1. Department of Cell Biology and Section of Immunobiology, Ludwig Institute for Cancer Research, Yale University School of Medicine, 333 Cedar Street, PO Box 208002, New Haven, Connecticut 06520-8002, USA

Correspondence to: Ira Mellman¹ Correspondence and requests for materials should be addressed to I.M. (Email: ira.mellman@yale.edu).

Abstract

Dendritic cells have a unique function in the immune response owing to their ability to stimulate immunologically naive T lymphocytes¹. In response to microbial and inflammatory stimuli, dendritic cells enhance their capacity for antigen presentation by a process of terminal differentiation, termed maturation^{2, 3}. The conversion of immature to mature dendritic cells is accompanied by a marked cellular reorganization, including the redistribution of major histocompatibility complex class II molecules (MHC II) from late endosomal and lysosomal compartments to the plasma membrane^{4, 5, 6, 7} and the downregulation of some forms of endocytosis, which has been thought to slow the clearance of MHC II from the surface^{8, 9, 10, 11}. The relative extent to which these or other mechanisms contribute to the regulation of surface MHC II remains unclear, however.
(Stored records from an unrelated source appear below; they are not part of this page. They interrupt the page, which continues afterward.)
-- ==== Sys2Proof/Machine/Chain.lean ====
section
/-! DEFINITION. Several cores on one bus (spec/41_pipeline.md R120, R123; spec/60_exceptions.md R175): the cores of a chain,
`C_1` first, stepped together on one clock. -/

namespace Sys2Proof.Machine

/-- One edge of a chain: `C_1` samples `b`, and `C_{j+1}` samples `S^{C_j}_k.bus_o`, "the value of `C_j`'s output register
before the edge" (R120). Each core has its own user-port word; a core given none samples UPORT_NOP (log entry 15). Where the
side channels of several cores are out of range at one edge, the fault reported is that of the core nearest `C_1`: DESIGN
CHOICE (log entry 25), since no rule orders the faults of different cores (R169 orders those of one). -/
def chainEdge (b : BusTxn) : List UserWord → List State → Host.Outcome (List State) Fault Refusal
  | _, [] => .next []
  | us, c :: cs =>
    match clockEdge b (us.headD UserWord.nop) c with
    | .next c' =>
      match chainEdge c.busO us.tail cs with
      | .next cs' => .next (c' :: cs')
      | .fault f => .fault f
      | .refused r => .refused r
    | .fault f => .fault f
    | .refused r => .refused r

/-- Successive edges of a chain: at each, the word the host drives on `bus_i` of `C_1` and the user-port words. -/
def chainEdges : List (BusTxn × List UserWord) → List State → Host.Outcome (List State) Fault Refusal
  | [], cs => .next cs
  | (b, us) :: rest, cs =>
    match chainEdge b us cs with
    | .next cs' => chainEdges rest cs'
    | .fault f => .fault f
    | .refused r => .refused r

/-- What the host receives: `bus_o` of `C_N` (R120). -/
def chainOut : List State → Option BusTxn
  | [] => none
  | [c] => some c.busO
  | _ :: c :: cs => chainOut (c :: cs)

end Sys2Proof.Machine
end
Here we find that the MHC II -chain cytoplasmic tail is ubiquitinated in mouse immature dendritic cells. Although only partly required for the sequestration of MHC II in multivesicular bodies, this modification is essential for endocytosis. Notably, ubiquitination of MHC II ceased upon maturation, resulting in the accumulation of MHC II at the cell surface. Dendritic cells thus exhibit a unique ability to regulate MHC II surface expression by selectively controlling MHC II ubiquitination.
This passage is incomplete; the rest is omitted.